Logic-programming language Prolog has been considered to provide useful capabilities in an Artificial Intelligence field, and has been used to develop practical application programs[1]. However, on conventional computers, the Prolog programs require many execution steps, and use much memory space. Therefore, it is necessary to develop a specialized machine, which executes the Prolog programs efficiently.

The Co-operative High performance sequential Inference (CHI) machine has been developed within the Fifth Generation Computer Systems (FGCS) project in Japan. In the project, CHI-I (prototype CHI)[2] and CHI-II (advanced version CHI) have been developed.

CHIs, including CHI-I and CHI-II, are compileroriented machines to realize high performance Prolog processors. Their architecture is based on Warren Abstract Machine (WAM)[3]. They are implemented as back-end high performance Prolog machines with large main memory capacity for large-scale practical Prolog programs.

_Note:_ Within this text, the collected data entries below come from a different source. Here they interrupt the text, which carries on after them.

-- ==== Sys2Proof/Tests/Slice0.lean ====
section
/-! SUPPORT. The author's own tests: ill-formed terms that are refused, a word of every encoding written out from the spec,
one small step or two for each instruction, with its result from 95_test_vectors.md, and a witness for the hypotheses of
every obligation. -/

namespace Sys2Proof.Tests

open Sys2Proof Sys2Proof.Machine

/-! ## Well-formedness refuses ill-formed terms (30_encoding.md R93, R95) -/

theorem test_wf_accepts : (⟨0x04#8, [⟨.k, 3⟩, ⟨.b, 255⟩]⟩ : Txn).wellFormed = true := by decide

theorem test_wf_reserved_code : (⟨0x0D#8, []⟩ : Txn).wellFormed = false := by decide

theorem test_wf_missing_operand : (⟨0x04#8, [⟨.k, 3⟩]⟩ : Txn).wellFormed = false := by decide

theorem test_wf_extra_operand : (⟨0x60#8, [⟨.k, 3⟩]⟩ : Txn).wellFormed = false := by decide

theorem test_wf_misnamed_operand : (⟨0x05#8, [⟨.k, 3⟩]⟩ : Txn).wellFormed = false := by decide

theorem test_wf_wide_operand : (⟨0x04#8, [⟨.k, 3⟩, ⟨.b, 256⟩]⟩ : Txn).wellFormed = false := by decide

theorem test_wf_wide_bit : (⟨0x83#8, [⟨.ok, 2⟩]⟩ : Txn).wellFormed = false := by decide

/-- `MULT` 0 is decodable and meaningless (R101): no encoder produces it. -/
theorem test_wf_wire_multiplier : (Instr.rate44k1 0#7).wellFormed = false ∧ (Instr.rate48k 0#7).wellFormed = false ∧
    (Instr.rate44k1 127#7).wellFormed = true := by decide

/-! ## Decoding: a word of every row, from the encoding column of spec/opcode_table.json and R93's operands -/

theorem test_decode_rbCreate : decode (.txn ⟨0b00000000#8, [⟨.cap, 6⟩]⟩) = .ok (.rbCreate 6#32) := by decide

theorem test_decode_rbCapacity : decode (.txn ⟨0b00000001#8, []⟩) = .ok .rbCapacity := by decide

theorem test_decode_rbWritePtr : decode (.txn ⟨0b00000010#8, []⟩) = .ok .rbWritePtr := by decide

theorem test_decode_rbFreeCount : decode (.txn ⟨0b00000011#8, []⟩) = .ok .rbFreeCount := by decide

theorem test_decode_rbStore :
    decode (.txn ⟨0b00000100#8, [⟨.k, 3⟩, ⟨.b, 0x11⟩]⟩) =
      .ok (.rbStore 3 0x11#8) := by decide

theorem test_decode_rbAdvanceWrite : decode (.txn ⟨0b00000101#8, [⟨.n, 4⟩]⟩) = .ok (.rbAdvanceWrite 4) := by decide

theorem test_decode_rbSyncR2p : decode (.txn ⟨0b00000110#8, []⟩) = .ok .rbSyncR2p := by decide

theorem test_decode_rbReadPtr : decode (.txn ⟨0b00000111#8, []⟩) = .ok .rbReadPtr := by decide

theorem test_decode_rbFillCount : decode (.txn ⟨0b00001000#8, []⟩) = .ok .rbFillCount := by decide

theorem test_decode_rbLoad : decode (.txn ⟨0b00001001#8, [⟨.k, 5⟩]⟩) = .ok (.rbLoad 5) := by decide

theorem test_decode_rbAdvanceRead : decode (.txn ⟨0b00001010#8, [⟨.n, 3⟩]⟩) = .ok (.rbAdvanceRead 3) := by decide

theorem test_decode_rbSyncW2c : decode (.txn ⟨0b00001011#8, []⟩) = .ok .rbSyncW2c := by decide

theorem test_decode_rbDestroy : decode (.txn ⟨0b00001100#8, []⟩) = .ok .rbDestroy := by decide

theorem test_decode_cpInvoke : decode (.txn ⟨0b00100000#8, [⟨.min, 2⟩, ⟨.max, 3⟩]⟩) = .ok (.cpInvoke 2 3) := by decide

theorem test_decode_cpCheck : decode (.txn ⟨0b00100001#8, []⟩) = .ok .cpCheck := by decide

theorem test_decode_cpSubreadHole : decode (.txn ⟨0b00100010#8, [⟨.k, 1⟩]⟩) = .ok (.cpSubreadHole 1) := by decide

theorem test_decode_cpSubreadAreas :
    decode (.txn ⟨0b00100011#8, [⟨.k, 2⟩, ⟨.p0, 0x1000⟩, ⟨.s0, 4⟩, ⟨.p1, 0x1002⟩, ⟨.s1, 8⟩]⟩) =
      .ok (.cpSubreadAreas 2 0x1000 4 0x1002 8) := by decide

theorem test_decode_cpSubreadErr :
    decode (.txn ⟨0b00100100#8, [⟨.e, 0xFFFFFFFF⟩]⟩) =
      .ok (.cpSubreadErr 0xFFFFFFFF#32) := by decide

theorem test_decode_cpCommit : decode (.txn ⟨0b00100101#8, []⟩) = .ok .cpCommit := by decide

theorem test_decode_cpOvfNotify : decode (.txn ⟨0b00100110#8, []⟩) = .ok .cpOvfNotify := by decide

theorem test_decode_fnRateCode :
    decode (.txn ⟨0b01000000#8, [⟨.rate, 44100⟩]⟩) =
      .ok (.fnRateCode 44100#32) := by decide

theorem test_decode_fnBitDepth : decode (.txn ⟨0b01000001#8, [⟨.bps, 2⟩]⟩) = .ok (.fnBitDepth 2#8) := by decide

theorem test_decode_fnBuildHeader :
    decode (.txn ⟨0b01000010#8, [⟨.rate, 48000⟩, ⟨.bps, 3⟩]⟩) =
      .ok (.fnBuildHeader 48000#32 3#8) := by decide

theorem test_decode_fnDecodeRate :
    decode (.txn ⟨0b01000011#8, [⟨.code, 0x81⟩]⟩) =
      .ok (.fnDecodeRate 0x81#8) := by decide

theorem test_decode_pkTop : decode (.txn ⟨0b01100000#8, []⟩) = .ok .pkTop := by decide

theorem test_decode_pkPoll : decode (.txn ⟨0b01100001#8, []⟩) = .ok .pkPoll := by decide

theorem test_decode_pkDrain : decode (.txn ⟨0b01100010#8, []⟩) = .ok .pkDrain := by decide

theorem test_decode_pkWait : decode (.txn ⟨0b01100011#8, []⟩) = .ok .pkWait := by decide

theorem test_decode_pkSend : decode (.txn ⟨0b01100100#8, [⟨.s, 1157⟩]⟩) = .ok (.pkSend 1157#32) := by decide

theorem test_decode_pkStop : decode (.txn ⟨0b01100101#8, []⟩) = .ok .pkStop := by decide

theorem test_decode_ctlReset : decode (.txn ⟨0b10000000#8, []⟩) = .ok .ctlReset := by decide

theorem test_decode_ctlConfigure :
    decode (.txn ⟨0b10000001#8, [⟨.found, 1⟩, ⟨.rate, 44100⟩, ⟨.bps, 2⟩, ⟨.cap, 2048⟩, ⟨.allocOk, 0⟩]⟩) =
      .ok (.ctlConfigure true 44100#32 2#8 2048#32 false) := by decide

theorem test_decode_ctlSocketOpen :
    decode (.txn ⟨0b10000010#8, [⟨.ok, 1⟩, ⟨.addr, 9⟩, ⟨.port, 4010⟩]⟩) =
      .ok (.ctlSocketOpen true 9 4010#16) := by decide

theorem test_decode_ctlStart : decode (.txn ⟨0b10000011#8, [⟨.ok, 0⟩]⟩) = .ok (.ctlStart false) := by decide

theorem test_decode_ctlCancel : decode (.txn ⟨0b10000100#8, []⟩) = .ok .ctlCancel := by decide

theorem test_decode_ctlCsrRead : decode (.txn ⟨0b10000101#8, [⟨.n, 0x0B⟩]⟩) = .ok (.ctlCsrRead 0x0B#8) := by decide

theorem test_decode_rate44k1 : decode (.wire 0b10000010#8) = .ok (.rate44k1 2#7) := by decide

theorem test_decode_rate48k : decode (.wire 0b01111111#8) = .ok (.rate48k 127#7) := by decide

theorem test_decode_reserved : decode (.txn ⟨0b00001101#8, []⟩) = .error (.reserved 0x0D#8) := by decide

theorem test_decode_wide_operand : decode (.txn ⟨0b00000100#8, [⟨.k, 3⟩, ⟨.b, 256⟩]⟩) = .error (.operandRange .b) := by
  decide

theorem test_decode_swapped_operands : decode (.txn ⟨0b00100000#8, [⟨.max, 3⟩, ⟨.min, 2⟩]⟩) =
    .error (.missingOperand .min) := by decide

theorem test_encode_rbStore : encode (.rbStore 3 0x11#8) = .txn ⟨0b00000100#8, [⟨.k, 3⟩, ⟨.b, 0x11⟩]⟩ := by decide

theorem test_encode_rate44k1 : encode (.rate44k1 2#7) = .wire 0b10000010#8 := by decide

/-- An operation's word is read as the operation, any other byte as byte 0 of a datagram (log 13). -/
theorem test_table_words : decodeTableWord 8 0x04 = some (.rbStore 0 0#8) ∧ decodeTableWord 8 0x80 = some .ctlReset ∧
    decodeTableWord 8 0xFF = some (.rate44k1 127#7) ∧ decodeTableWord 8 0x0D = some (.rate48k 13#7) ∧
    decodeTableWord 16 0x04 = none := by decide

/-! ## Small states -/

/-- The start of 95_test_vectors.md 2.2: CTL_RESET, then RB_CREATE with capacity 6. -/
def fifo : State := { State.reset with ring := ⟨true, 6#32, [], 0, 0, 0, 0⟩ }

/-- The state after V-RB9: six bytes 0xA0..0xA5 committed and visible to CONS, PROD's view lagging. -/
def fullFifo : State :=
  { State.reset with
    ring := ⟨true, 6#32, [(0, 0xA0#8), (1, 0xA1#8), (2, 0xA2#8), (3, 0xA3#8), (4, 0xA4#8), (5, 0xA5#8)], 6, 0, 0, 6⟩ }

/-- The state after V-RB17: positions 4 and 5 hold 0xA4 and 0xA5, positions 6, 7 and 8 were committed without a store,
position 9 holds 0xB3; R = RP = 4. -/
def gappedFifo : State :=
  { State.reset with ring := ⟨true, 6#32, [(3, 0xB3#8), (4, 0xA4#8), (5, 0xA5#8)], 10, 4, 4, 10⟩ }

/-- The format of `rate=44100, bps=2` (95_test_vectors.md S7, S10). -/
def stereo16 : Format := ⟨44100#32, 2#8, 4#8, ⟨0x81#8, 0x10#8, 0x02#8, 0x00#8, 0x03#8⟩⟩

/-- READY, with a ring of `cap` bytes. -/
def ready (cap : Word) : State :=
  { State.reset with phase := .ready, fmt := stereo16, ring := ⟨true, cap, [], 0, 0, 0, 0⟩ }

/-- RUNNING(cap) of 95_test_vectors.md. -/
def running (cap : Word) : State :=
  { ready cap with phase := .running, socket := ⟨9, 4010#16, true⟩, pk := ⟨.top, [], 0⟩ }

/-- RUNNING(16) in V-CP3: an invocation of 3 frames, in READING. -/
def reading : State := { running 16#32 with cp := ⟨.reading, 2, 3, 3, 0⟩ }

/-- V-CP6's last answer is done: 3 frames stored, in COMMIT. -/
def committing : State :=
  { running 16#32 with
    ring := ⟨true, 16#32, [(0, 0#8), (1, 0#8), (2, 0#8), (3, 0#8), (4, 1#8), (5, 2#8), (6, 5#8), (7, 6#8), (8, 3#8),
      (9, 4#8), (10, 7#8), (11, 8#8)], 0, 0, 0, 0⟩
    cp := ⟨.commit, 2, 3, 3, 3⟩ }

/-- The packetizer in a state of its loop. -/
def inLoop (x : PkState) : State := { running 16#32 with pk := ⟨x, [], 0⟩ }

/-- FATAL(0x10, 1). -/
def dead : State :=
  { running 16#32 with phase := .fatal, err := ⟨0x10#8, 1#32⟩, exit := some Config.exitFail }

/-- STOPPED, after PK_STOP. -/
def ended : State := stopBlock (running 16#32)

/-- A payload of `n` zero bytes. -/
@[irreducible] def zeroPayload (n : Nat) : Memory := putPayload 0 (List.replicate n 0x00#8) []

/-- In SEND with a full payload. -/
def sending : State := { running 16#32 with pk := ⟨.send, zeroPayload 1152, 1152⟩ }

/-- The state after an agent has issued an instruction and stepped; `none` if the step refuses. -/
def after (s : State) (a : Agent) (i : Instr) : Option State :=
  match step (issueNext s a (recordOf i)) with
  | .next t => some t
  | .refused _ => none

/-- What the instruction returned: the result in the last TRACE entry. -/
def result (s : State) (a : Agent) (i : Instr) : Option Result :=
  (after s a i).bind fun t => t.trace.getLast?.map TraceEntry.result

/-- The phase, the error code and the info after the instruction. -/
def trap (s : State) (a : Agent) (i : Instr) : Option (Phase × ErrRegs) := (after s a i).map fun t => (t.phase, t.err)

CHI-I is an experimental machine to prove its architecture suitable for realizing a high performance Prolog processor. It is implemented with high-speed CML (Current Mode Logic) circuits. Therefore, it has attained 285 KLIPS (Kilo Logical Inferences Per Second) in deterministic append program execution[2]. How-

ever, its size is too great for personal use. When evaluating the architecture and hardware configuration, the authors found a few improvable design points.

Therefore, CHI-II was planned to be a practical machine for personal use and to have more powerful performance than CHI-I. The CHI-II is designed as small as a desk-side computer, and is implemented with CMOS gate-array LSIs and off-the-shelf TTL ICs. This paper describes CHI-II design approach and its characteristics.

## 2 CHI-II design approach

CHI-I has about 80,000 gates in processor and 64 mega words (1 word: 36 bits) in main memory. Its machine cycle time is 100 nano-second. CHI-II is designed as a desk-side machine with 128 mega-word (1 word: 40 bits) main memory and with more functions in the processor than those in the CHI-I processor.

To realize a desk-side machine, 2 CMOS gate-array LSIs (totally about 20,000 gates) have been developed in the CHI-II processor, and 1 mega-bit D-RAMs are used as main memory.

To realize a high performance machine, the following three points were considered.

- · Machine cycle time
- · Multiple function execution in a micro cycle
- · Compiler optimization technique

#### 2.1 Machine cycle time

Machine cycle time is a strict factor to decide processor performance. CHI-II machine cycle time is restricted by its cache memory cycle time. In Prolog program execution, memory accesses occur very frequently, and much memory space is required. Even if plural instructions can be parallelly executed, most fundamental Prolog operations require sequential data accesses. For example, variable dereferencing operation requires step by step memory access to trace a reference chain sequentially. Therefore, the ideal program execution time is coincident with the total memory access time required to execute the program. The CHI-II processor is designed to execute many micro operations in a micro step, in order to eliminate micro steps without memory access. Then, the memory access ratio, between memory access count and micro steps, required in machine instruction or program execution, was measured to estimate the hardware function suitability. When the memory access ratio is 1, and the machine cycle time is equal to the cache memory access time, the machine design is ideal. Therefore, CHI-II machine cycle time (170 nS) was determined, based on cache memory access time (about 150 nS).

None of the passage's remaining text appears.